I think a lot about phpBB. It's easy to forget about in the post social media era, but there are a lot of phpBB/etc forums out there that host vibrant, active communities. They might be small, but that's ok, and it's likely even a good thing. A friend of mine runs an instance of phpBB devoted to cars with manual transmissions. I know of another forum devoted to parenting that started as a splinter group from yet another forum that was mostly about feminism. I used to frequent a board devoted to the Red Sox, and another one devoted to a 2d airplane game I used to love. Today I spend time on forums related to ambient music and making tape loops. There's forums devoted to medical issues, where people can go to talk, ask questions and find support. And most of these places have off-topic sections, where you can discuss random topics, what's for dinner, shitposting, etc. And those areas exist because phpBB is a great tool for building a community.

phpBB runs on PHP, arguably the most important programming language of all time, and certainly one of the most successful ones. Almost every hosting platform supports it by default. It runs on cheap hardware. You can get a Dreamhost/etc account on a server shared with 1000 other websites and run your forum without thinking twice.
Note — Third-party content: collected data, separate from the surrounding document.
/-- A command with which requests that stand in a crossing are served: those its island sent earlier (R23), or those a low-power state held
(R24). -/
def servesCrossing : Instr → Bool
  | .pgLock _ _ | .pgEnableWrite _ _ _ | .quiesceRequest _ _ | .quiesceRelease _ _ | .islandReinit _ _ | .irqStatusClear _ _ _
  | .irqSet _ _ _ | .errAddrLoRead _ _ | .topUidLoRead _ | .tscLoRead _ | .counterLoRead _ _ _ | .hostBar2Read _ _ _ | .linkRetrain _ _ _
  | .wingDiscovery _ _ _ | .channelRetrain _ _ | .dieFence _ _ _ | .dieQualify _ _ _ | .channelQualify _ _ | .dieRestoreFence _ _ _ _
  | .monCountLoRead _ _ | .monClr _ _ | .monitorConfigWrite _ _ _ _ | .cmpRingTailWrite _ _ _ _ | .cmpRingEnable _ _ _ _ | .opFld _ _
  | .opFst _ _ | .opPrd _ _ | .keeperCoreStart _ _ | .keeperCoreStop _ _ | .rgsExecCancel _ _ | .rgsSlotCancel _ _ | .contextWrite _
  | .contextRead _ | .delayListPeriodWrite _ _ _ | .catChainWrite _ _ _ | .catWrite _ _ | .catInvalidate _ _ | .catMove _ _
  | .catRead _ _ _ | .catKeeperSearch _ _ | .catInvalidateTag _ _ | .catUndefinedOp _ _ _ | .drcRetrain _ _ | .drcInitSkip _ _ _
  | .keyGenerate _ _ _ _ _ | .keyUnwrap _ _ _ | .keyClear _ _ _ | .keyStatus _ _ _ | .sceAcquire _ | .sceRelease _ | .sceForce _ _
  | .sceMessageStart _ _ | .dgeHashPart _ _ _ | .dgeSave _ _ | .dgeRestore _ _ | .dgeData _ _ _ | .dgeLast _ _ _ | .keyPkRevoke _ _
  | .keyRollback _ _ | .almRearm _ | .mailboxConfigWrite _ _ _ | .pmcSelect _ _ | .pmcEventSelect _ _ _ | .pmcClear _ _
  | .islandPowerOff _ _ | .islandPowerOn _ _ | .psExit | .ps4Exit | .pwrDevReset _ _ | .kwdogKick _ => true
  | .crossingRequest _ _ _ _ _ | .islandWake _ | .crossingResponse _ | .staleResponseDrop _ | .registerWrite _ _ _ _ _ | .quiesceDone _
  | .islandReady _ | .hostBar2Write _ _ _ _ | .powerOn | .perstAssert _ | .perstRelease | .keeperFirmwareRunning | .configRequest _ _ _
  | .deviceReset _ | .resetDumpEnd | .linkTrainingDone _ _ _ | .surpriseDown _ _ | .completionTimeout _ _ _ | .hostCompletionTlp _ _ _ _
  | .barUnsupportedRequest _ _ _ _ _ | .bar0BadAccess _ _ _ _ | .controllerRegisterWrite _ _ _ _ | .vfEnable _ _ _ | .sqDoorbell _ _ _
  | .cqDoorbell _ _ _ | .nssrWrite _ _ | .controllerEnable _ _ | .controllerReady _ | .controllerReset _ | .functionLevelReset _
  | .shutdownNotification _ _ | .shutdownComplete _ | .sqeFetch | .sqeArrive _ _ _ | .commandStart _ | .commandComplete _ | .cqePost _ _
  | .coalesceTimerExpiry _ _ | .msixUnmask _ _ | .deleteIoSq _ _ | .createIoSq _ _ _ _ _ _ | .deleteIoCq _ _ | .createIoCq _ _ _ _ _ _
  | .getLogPage _ _ _ _ _ | .identify _ _ _ _ | .abort _ _ _ | .setFeatures _ _ _ _ _ _ | .getFeatures _ _ _ _ | .asyncEventRequest _
  | .nsMgmtCreate _ _ | .nsMgmtDelete _ | .nsAttach _ _ | .nsDetach _ _ | .firmwareImageDownload _ _ _ _ | .firmwareCommitReplace _ _ _
  | .firmwareCommitAtReset _ _ | .firmwareCommitSlotSelect _ _ | .firmwareCommitImmediate _ _ | .fwActivationStart | .fwActivationTimeout
  | .fwActivationComplete | .selfTestShort _ | .selfTestExtended _ | .selfTestAbort _ | .selfTestComplete _
  | .virtualizationManagement _ _ _ _ _ | .formatNvm _ _ _ | .formatComplete | .sanitizeBlockErase _ _ | .sanitizeCryptoErase _
  | .sanitizeExitFailure _ | .sanitizeComplete _ | .smbusMiRead _ _ | .sidebandRefresh | .referenceGeometryFound
  | .channelTrainingDone _ _ | .channelOperationSubmit _ _ _ _ | .channelOperationStart _ | .flashRead _ _ _ | .flashVerify _ _ _
  | .flashProgram _ _ _ _ | .flashErase _ _ _ _ | .flashReadStatus _ _ _ | .dieOperationEnd _ _ | .bufferSlotRelease _ _
  | .operationResume _ _ | .dieBusyTimeout _ _ | .dieResetTimeout _ _ | .keeperDieCheck _ _ _ _ | .fenceRecordDurable _ _
  | .fencedDieResponse _ _ | .dieQualifyEnd _ _ | .pfailAssert _ | .dumpDieCutoff _ | .dumpEnd | .pfailDeassert | .holdupMeasure
  | .holdupMeasureEnd _ _ | .bankCharged | .bankChargeTimeout | .read _ _ _ | .write _ _ _ | .writeChargeAdmit _ | .writeZeroes _ _ _
  | .datasetManagement _ _ _ | .compare _ _ _ | .verify _ _ _ | .flush _ | .mapEntryRestore _ _ | .partialMuFill _
  | .inlineCompressRequest _ | .inlineCompressDone _ | .inlineDecompressRequest _ _ | .pageFillTimeout _ | .pageProgrammed _
  | .parityProgrammed _ _ | .stripeSetOpen _ _ | .parityRelease _ | .garbageCollectionStart _ | .relocation _ | .stripeSetFree _
  | .blockDeaccession _ _ | .journalPageDurable | .journalAdvance | .rootRecordWrite | .recovery _ | .dumpConsumed | .latencyWindowEnd
  | .patrolVerify | .thresholdRewrite _ | .effectiveAgeTick _ | .blockGroupCalibration _ _ _ | .retrainTrigger _ _
  | .scheduleRecordWrite | .sensorInvalid _ _ | .sensorRevalid _ _ | .thermalLoopTick _ | .utilisationDvfsEval _
  | .monitorEventSample _ _ _ | .monitorLevelSample _ | .cmpJobFetch _ | .cmpJobCompress _ | .cmpJobDecompress _ | .cmpJobComplete _
  | .opIll _ _ | .opLd _ _ | .opSt _ _ | .opLdi _ _ | .opAdd _ _ | .opSub _ _ | .opRsb _ _ | .opAddi _ _ | .opAnd _ _ | .opOr _ _
  | .opXor _ _ | .opMin _ _ | .opMax _ _ | .opCmpeq _ _ | .opCmpgt _ _ | .opCmplt _ _ | .opTst _ _ | .opShl _ _ | .opShr _ _ | .opSld _ _
  | .opSlu _ _ | .opSel _ _ | .opHsum _ _ | .opAbs _ _ | .opMcnt _ _ | .opMfst _ _ | .opMld _ _ | .opMst _ _ | .opMnot _ _ | .opXadd _ _
  | .opMul _ _ | .opMula _ _ | .productLand _ | .opLdlo _ _ | .opLdhi _ _ | .opAdlo _ _ | .opIxl _ _ | .opIxs _ _ | .opIyl _ _
  | .opIys _ _ | .opIxa _ _ | .opIya _ _ | .opIxc _ _ | .opIyc _ _ | .opXfr _ _ | .opBr _ _ | .opCall _ _ | .opRet _ _ | .opEnd _ _
  | .opTkt _ _ | .opNop _ _ | .opFence _ _ | .opPwr _ _ | .opMbp _ _ | .opMbt _ _ | .opCsave _ _ | .opCrest _ _ | .opSetg _ _
  | .opMfs _ _ | .opMts _ _ | .opIret _ _ | .opWait _ _ | .keeperInterruptEntry _ | .winClaimRead _ _ _ | .winReleaseWrite _ _ _ _
  | .catalogueKeyStore _ _ _ _ | .search _ _ _ | .searchResult _ _ | .resultRead _ _ | .docIcacheInv _ _ _ | .loadProgram _ _ _
  | .programActivate _ _ _ _ | .programDeactivate _ _ | .memoryRangeSetManagement _ _ _ _ | .executeProgram _ _ _ _ | .executionStart _
  | .executionEnd _ | .readMemory _ _ _ | .writeMemory _ _ _ | .ticketSubmit _ _ | .moveSubmit _ _ | .streamHalfFilled _ _
  | .streamEnd _ _ | .outMoveComplete _ | .ticketPost _ _ | .ticketEnd _ _ _ | .ticketDispatch | .delayListTick _
  | .delayedTicketExpiry _ | .ticketBudgetExpiry _ | .stopTimeoutFence _ _ | .fencedCoreRequest _ _ | .runLimitExpiry _
  | .gallerySelfTestDone _ _ | .catInvalidateTagEnd | .catScrubTick _ | .dramAccess _ _ _ _ | .refreshDue _ _ | .refreshRatePoll _ _ _
  | .caParityAlert _ | .caRetrainEnd _ _ | .dramScrubRead _ _ | .dramTrainingEnd _ _ | .retrainStep _ _ | .dramInitDone _
  | .sceMessageEnd | .dgePartEnd _ | .securityAlarm _ | .mailboxPost _ _ _ | .mailboxTake _ _ | .mailboxTimeout _ | .mailboxRecall _ _
  | .postResultRead _ _ | .pmcCounterWrap _ _ | .pmcSample _ _ _ _ _ | .psEntry _ | .operationalStateChange _ | .apstTransition _
  | .kwdogExpiry | .keeperAutoReinit _ | .rankpwrEnable _ | .railOutOfTolerance _ | .tapReset | .tapIdcode | .tapBypass
  | .tapSamplePreload _ _ | .tapExtest _ _ | .tapHighz | .tapClamp | .tapExtestPulse _ | .tapExtestTrain _ | .resetLunComplete _ _
  | .powerOff | .aspmL1Entry _ _ _ | .aspmL1Exit _ _ | .linkError _ _ _ | .supplySetpointRaise _ _ | .lifetimeValuesUpdate => false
It's far from perfect, but you can do it with a relatively low amount of technical knowledge, especially with one-click installers and things like that. It's an incredibly successful and historically important software project.

Right now, there's basically no equivalent to phpBB for the fediverse. I think this is likely true in part because everyone's brains broke in the early dotcom era, and we all collectively decided that something wasn't worth doing online unless it could scale up to 10 million users. A web forum is useless to someone with that mindset. Mastodon requires quite a bit of technical knowledge, and if something goes wrong you need to be an expert to deal with it. Mastodon the software platform is built and maintained to support the scale required to run mastodon.social, an instance with two million users. And if you use Mastodon to run your instance, you're locked into the choices made to support a giant instance. There's alternatives to Mastodon, some of which make better choices for smaller instance, but I don't think any of them are really any easier to use.

I worry that this makes it very difficult to resist the inclination to centralize everything on a couple of big instances. And that inclination absolutely must be resisted. I would love to see a fediverse full of thousands of small instances of software platforms that are as easy to manage as a PHP web forum. But there are a lot of challenges to tackle before something like that could really exist. I could probably ramble about this for another thousand words but I'll stop now. If you made it this far, thanks for reading, and thanks for supporting botsin.space!